Britain Rethinks Cash in Race Osborne Can't Afford to LoseBy and
Chancellor wants U.K. to become global center for fintech
Technology behind digital currencies seen as growth industry
Mark Carney was in charge of the Bank of England for only about 10 weeks before he started experimenting with money.
That initial foray by the governor into re-imagining the U.K.’s currency will take shape later this year with the introduction of its first polymer banknotes. But his institution is also at the vanguard of a more radical thought exercise on cash itself. With the enthusiastic support of the British government, a key research focus of the central bank is now on digital money and the blockchain technology underpinning it.
Britain’s willingness to question such a visible economic manifestation of the state contrasts with a slower approach to other innovations: the country is adopting plastic banknotes long after nations such as Australia, for example. The speed with which the digital-currency agenda has captured the imagination of U.K. officials hints at its potential strategic value for both central banking and the economy.
“The U.K. has the most to gain by embracing the technology and the most to lose by not doing so,” said Robert Sams, chief executive officer of London-based Clearmatics Technologies Ltd., a company working with UBS AG on digital-coin technology. “If you want to maintain the vision of being one of the premium financial centers of the world, then you have to stay on top of this.”
A year ago, the Treasury released a paper noting the “considerable promise” of digital-currency technology, and increased research funding. The government’s chief scientific adviser, Mark Walport, weighed in earlier this year, saying it might “redefine the relationship between government and the citizen in terms of data sharing, transparency and trust.”
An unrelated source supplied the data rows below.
@[simp] theorem enableRaised_busy (r : InstrRecord) (s : State) : (enableRaised r s).busy = true := rfl

@[simp] theorem enableRaised_trace (r : InstrRecord) (s : State) :
    (enableRaised r s).trace = s.trace ++ slotEvents (raiseSlots r s) := throughSlots_trace _ _

theorem enableRaised_timer (r : InstrRecord) {s : State} (h : s.timer = 0) :
    (enableRaised r s).timer = ticks s.durations.pweh := by
  have hzero := throughSlots_timer_zero (raiseSlots r s) { acceptedExec r s with pauses := [] } h
  rw [enableRaised, beginSlot_timer, hzero]
  exact timerAtStart_wait_zero _

theorem pinLevels_enableRaised (r : InstrRecord) (s : State) :
    pinLevels (enableRaised r s) = firstByte r s ||| 0x04 := pinLevels_drivePins _ _

/-- Looked at in its first wait, an instruction has raised enable, and the clocks pass in that wait. -/
theorem exec_pausedInPulse {i : Instr} {r : InstrRecord} {s : State} {c : Nat}
    (hb : build s.durations i = .ok r) (hphase : s.phase ≠ .faulted)
    (hpause : s.pauses = [{ events := 2, clocks := c }]) (hacked : acked 2 s) :
    ∃ ys, exec i s = .next (passClocks c (Slot.plain (.wait s.durations.pweh))
      (Slot.plain (.write (firstByte r s)) :: ys) (enableRaised r s)) := by
  obtain ⟨ys, hslots⟩ := recordSlots_eq_raise_append r s
  refine ⟨ys, ?_⟩
  have hexec : exec i s = .next (runOp (recordSlots r s) (acceptedExec r s)) := by
    rw [exec_eq, hb, execBuilt, if_neg hphase]
    rfl
  rw [hexec, hslots, runOp_pauseIn (xs := raiseSlots r s) (u := acceptedExec r s) _ _ rfl hpause hacked]
  rfl

/-- Settles O58: the clocks pass in the first wait, which lasts while fewer than its own have passed. -/
theorem timerCountsTheWaitDown : Obligations.TimerCountsTheWaitDown := by
  unfold Obligations.TimerCountsTheWaitDown
  intro i r s c hb hphase htimer hpause hacked
  obtain ⟨ys, hexec⟩ := exec_pausedInPulse hb hphase hpause hacked
  have hload := enableRaised_timer r htimer
  have hhigh : (pinLevels (enableRaised r s)).getLsbD 2 = true := by
    rw [pinLevels_enableRaised, enableHigh_of_enableLow]
  refine ⟨_, hexec, ?_⟩
  by_cases hc : c < ticks s.durations.pweh
  · rw [passClocks_wait_of_lt _ (hload ▸ hc), hload]
    exact ⟨enableRaised_busy r s, hhigh, fun _ => ⟨enableRaised_seq r s, rfl⟩,
      fun hle => absurd hc (Nat.not_lt.mpr hle)⟩
  · have hle : ticks s.durations.pweh ≤ c := Nat.le_of_not_lt hc
    rw [passClocks_wait_of_le _ (hload ▸ hle)]
    refine ⟨enableRaised_busy r s, hhigh, fun hlt => absurd hlt hc, fun _ => ⟨?seq, rfl, ?trace⟩⟩
    case seq => simp [standAt]
    case trace =>
      obtain ⟨zs, hslots⟩ := recordSlots_eq_raise_append r s
      rw [← slotEvents_recordSlots, hslots]
      simp [standAt, raiseSlots, Slot.plain]

end Sys2Proof.Machine

/-! The statements of spec/60_exceptions.md: the errors found before a transmission (R201 to R203, R207), a write
that fails (R205, R206), and the block that was constructed for the 8-bit wire mode (R204). -/

namespace Sys2Proof.Machine

/-! ### Errors found before the transmission -/

/-- A Faulted block refuses every instruction before its constructor is called (R130, R207, R209). -/
theorem exec_of_faulted (i : Instr) {s : State} (h : s.phase = .faulted) :
    exec i s = .next (raise (.sequenceError .faulted) s) := by
  rw [exec_eq, execBuilt.eq_def, if_pos h, h]

/-- Past the gate a constructor's error ends the instruction (R130, R201). -/
theorem exec_of_build_error {i : Instr} {e : CmdError} {s : State} (hphase : s.phase ≠ .faulted)
    (he : build s.durations i = .error e) : exec i s = .next (raise e s) := by
  rw [exec_eq, he, execBuilt, if_neg hphase]

/-- `INIT` is refused in every phase but the one it starts from (R160, R207). -/
theorem execInit_of_ne_uninitialized {s : State} (h : s.phase ≠ .uninitialized) :
    execInit s = .next (raise (.sequenceError s.phase) s) := by
  rw [execInit, if_pos h]

/-- `INIT` finds an invalid pair as it is accepted (R160). -/
theorem execInit_of_invalidPair {s : State} (hphase : s.phase = .uninitialized)
    (hpair : invalidPair s.cfg.lines s.cfg.font = true) :
    execInit s = .next (raise (.invalidConfiguration s.cfg.lines s.cfg.font) s) := by
  rw [execInit, if_neg (not_not_intro hphase), if_pos hpair]

/-- Settles O30: each of the four ends in `raise`, which sets `err` and appends the response. -/
theorem preciseErrorsChangeNothingElse : Obligations.PreciseErrorsChangeNothingElse := by
  unfold Obligations.PreciseErrorsChangeNothingElse
  refine ⟨fun _ _ _ => exec_of_build_error, fun i _ => exec_of_faulted i,
    fun _ => execInit_of_ne_uninitialized, fun s hphase hlines hfont => ?invalidPair⟩
  case invalidPair =>
    rw [execInit_of_invalidPair hphase (invalidPair_eq_true_iff.mpr ⟨hlines, hfont⟩), hlines, hfont]
    rfl

/-- Settles O31: what the four constructors with a check answer, each past the gate. -/
theorem rejectedOperandsEndTheCommand : Obligations.RejectedOperandsEndTheCommand := by
  unfold Obligations.RejectedOperandsEndTheCommand
  intro s hphase
  exact ⟨fun w => exec_of_build_error (i := .functionSet w _ _) hphase (buildFunctionSet_invalid _ w),
    fun x hx => exec_of_build_error (i := .setCgramAddress x) hphase (buildSetCgramAddress_outside _ hx),
    fun x hx => exec_of_build_error (i := .setDdramAddress x) hphase (buildSetDdramAddress_outside _ hx),
    fun x hx => exec_of_build_error (i := .writeData x) hphase (buildWriteData_outside _ hx)⟩

/-! ### A write that fails -/

/-- Without a pause an instruction that builds runs its record's events from the accepted state (R130). -/
theorem exec_unpaused {i : Instr} {r : InstrRecord} {s : State} (hb : build s.durations i = .ok r)
    (hphase : s.phase ≠ .faulted) (hp : unpaused s) :
    exec i s = .next (runSlots (recordSlots r s) none (acceptedExec r s)) := by
  rw [exec_eq, hb, execBuilt, if_neg hphase, executeRecord_unpaused hp]

theorem recordSlots_take (r : InstrRecord) (s : State) (k : Nat) :
    (recordSlots r s).take k =
      ((executeEvents s.durations s.bitMode s.cfg.backlight r).take k).map Slot.plain :=
  List.map_take.symm

/-- Settles O32: the run ends at event `k`; the pins hold its byte or what the events before it left. -/
theorem transportFailureEndsTheInstruction : Obligations.TransportFailureEndsTheInstruction := by
  unfold Obligations.TransportFailureEndsTheInstruction
  intro i r s k b before taken report hb hphase hp hwrite hbefore hacked hfail
  obtain ⟨hlt, hevent⟩ := List.getElem?_eq_some_iff.mp hwrite
  have hk : k < (recordSlots r s).length := by rwa [recordSlots, List.length_map]
  have hslot : (recordSlots r s)[k] = Slot.plain (.write b) := by
    rw [← hevent]; exact List.getElem_map _
  have htake : (recordSlots r s).take k = before.map Slot.plain := by rw [recordSlots_take, hbefore]
  have hlength : before.length = k := by rw [hbefore, List.length_take_of_le hlt.le]
  have hevents : slotEvents ((recordSlots r s).take k) = before := by rw [htake, slotEvents_plain]
  rw [← hevents] at hacked hfail
  rw [exec_unpaused hb hphase hp,
    runSlots_failedAt hk (s := acceptedExec r s) (by rw [hslot]; rfl) hacked hfail, hslot, htake,
    Host.Outcome.next.injEq]
  ext1
  case pins =>
    rw [transportFailure_pins, beginSlot_pins, beginSlot_transport, throughSlots_transport,
      write_throughSlots_pins, throughSlots_pins, slotEvents_plain]
    rfl
  all_goals simp [Slot.plain, hlength]

/-! ### The block constructed for the 8-bit wire mode -/

/-- A construction is served whatever the block is doing (R43, R237). -/
theorem step_construct {s : State} {cfg : Cfg} {transport : Nat} {rest : List Command}
    (h : s.commands = .construct cfg transport :: rest) :
    step s = .next (construct cfg transport (abandon { s with commands := rest })) :=
  step_eq_serve h rfl

theorem construct_phase_of_eightBit {cfg : Cfg} (h : cfg.bitWidth = .eightBit) (transport : Nat)
    (s : State) : (construct cfg transport s).phase = .faulted := if_pos h

theorem construct_err_of_eightBit {cfg : Cfg} (h : cfg.bitWidth = .eightBit) (transport : Nat)
    (s : State) : (construct cfg transport s).err = .unsupportedMode := if_pos h

/-- A Faulted block refuses `INIT` (R207). -/
theorem execInit_of_faulted {s : State} (h : s.phase = .faulted) :
    execInit s = .next (raise (.sequenceError .faulted) s) := by
  rw [execInit_of_ne_uninitialized (by simp [h]), h]

/-- Settles O44: the construction leaves the block Faulted, and a Faulted block refuses every command. -/
theorem rejectedConstructionIsDead : Obligations.RejectedConstructionIsDead := by
  unfold Obligations.RejectedConstructionIsDead
  intro s cfg transport rest hwidth hc
  have hfaulted := construct_phase_of_eightBit hwidth transport (abandon { s with commands := rest })
  have herr := construct_err_of_eightBit hwidth transport (abandon { s with commands := rest })
  exact ⟨_, step_construct hc, hfaulted, herr, rfl, rfl, abandon_trace _, abandon_responses _,
    fun i => exec_of_faulted i hfaulted, execInit_of_faulted hfaulted⟩

end Sys2Proof.Machine

/-! The statements of spec/70_reset_and_hazards.md: a construction presented to an idle block (R230, R232) and to a
busy one (R237). -/

namespace Sys2Proof.Machine

/-! ### What a reset abandons -/

/-- An idle block is writing nothing (R51). -/
theorem pendingWrite_of_idle {s : State} (h : s.busy = false) : pendingWrite s = none := by
  simp [pendingWrite, h]

/-- A reset of an idle block has nothing to abandon (R237). -/
theorem abandon_of_idle {s : State} (h : s.busy = false) : abandon s = s := by
  rw [abandon, pendingWrite_of_idle h]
While the 2015 Treasury report already mentioned BOE research efforts, bank Chief Economist Andy Haldane and Deputy Governor Ben Broadbent both declared growing interest in the past month, delivering speeches on the potential benefits to society from the lower settlement costs offered by “distributed-ledger technology,” the blockchain software behind digital currencies like Bitcoin. Broadbent even wondered whether one day, all citizens might have an account with the central bank.
Other countries such as China are also studying digital currencies, and the Bank for International Settlements has a working group looking at the issue. Jens Weidmann, president of Germany’s Bundesbank, speculated in a speech last month that digital currencies could soon be used to trade financial products.
Yet the U.K.’s zeal on the matter stands out -- and while lower settlement costs might interest the Treasury, there is a simpler motivation too. With Chancellor of the Exchequer George Osborne likely to reveal lower economic forecasts on Wednesday, when he presents his budget to Parliament, he has a clear incentive to nurture an area with growth potential and stake London’s claim in financial technology, or fintech, against rivals such as San Francisco and New York.
Osborne went so far as to meet Apple Inc. Chief Executive Officer Tim Cook in November, discussing payment technologies and saying afterward that U.K. policy makers “will go out of our way” to make Britain a global center for fintech. Officials attribute almost a 10th of the country’s economy to financial services, and say 135,000 people work in financial-services technology.
“A lot is at stake here,” said Mike Halsall, a technology entrepreneur who helps advise the U.K. government’s Office for Science on fintech and blockchain issues. “We’re in a position where we could either lose a lot of jobs or gain a lot of jobs depending on how we manage fintech. It feels a bit to me like a knife-edge situation.”
U.K. companies are also looking to get in on the act. Market operator ICAP plc said on Tuesday it has completed a proof of technology test case for a distributed ledger using blockchain.
Distributed-ledger technology may also pique the interest of authorities for reasons more associated with privacy concerns, such as clamping down on tax evasion, and offering the central bank greater control and insight on the economy.
“Every unit of digital currency is recorded from the moment it’s issued to the very last transaction,” said Professor Andrei Kirilenko, Director of the Centre for Global Finance and Technology at Imperial College Business School in London. Authorities could see “where the money is in close to real time. Knowing this, central banks can be much more surgical in policies. Instead of moving the interest rate for everyone, the central banks can move rates for some participants.”
The result for now is that Britain’s officials are pursuing their own research and giving private-sector pioneers room to experiment. While the Treasury’s 2015 paper expressed concern over how private digital currencies such as Bitcoin might help criminals, authorities are keen to harness the underlying technologies.
“The regulatory environment in the U.K. is far easier to deal with than in the U.S.,” said Sams of Clearmatics. “The message from the government has been very pro-fintech,” and “the regulators have been very engaged from the very early days, particularly the Bank of England.”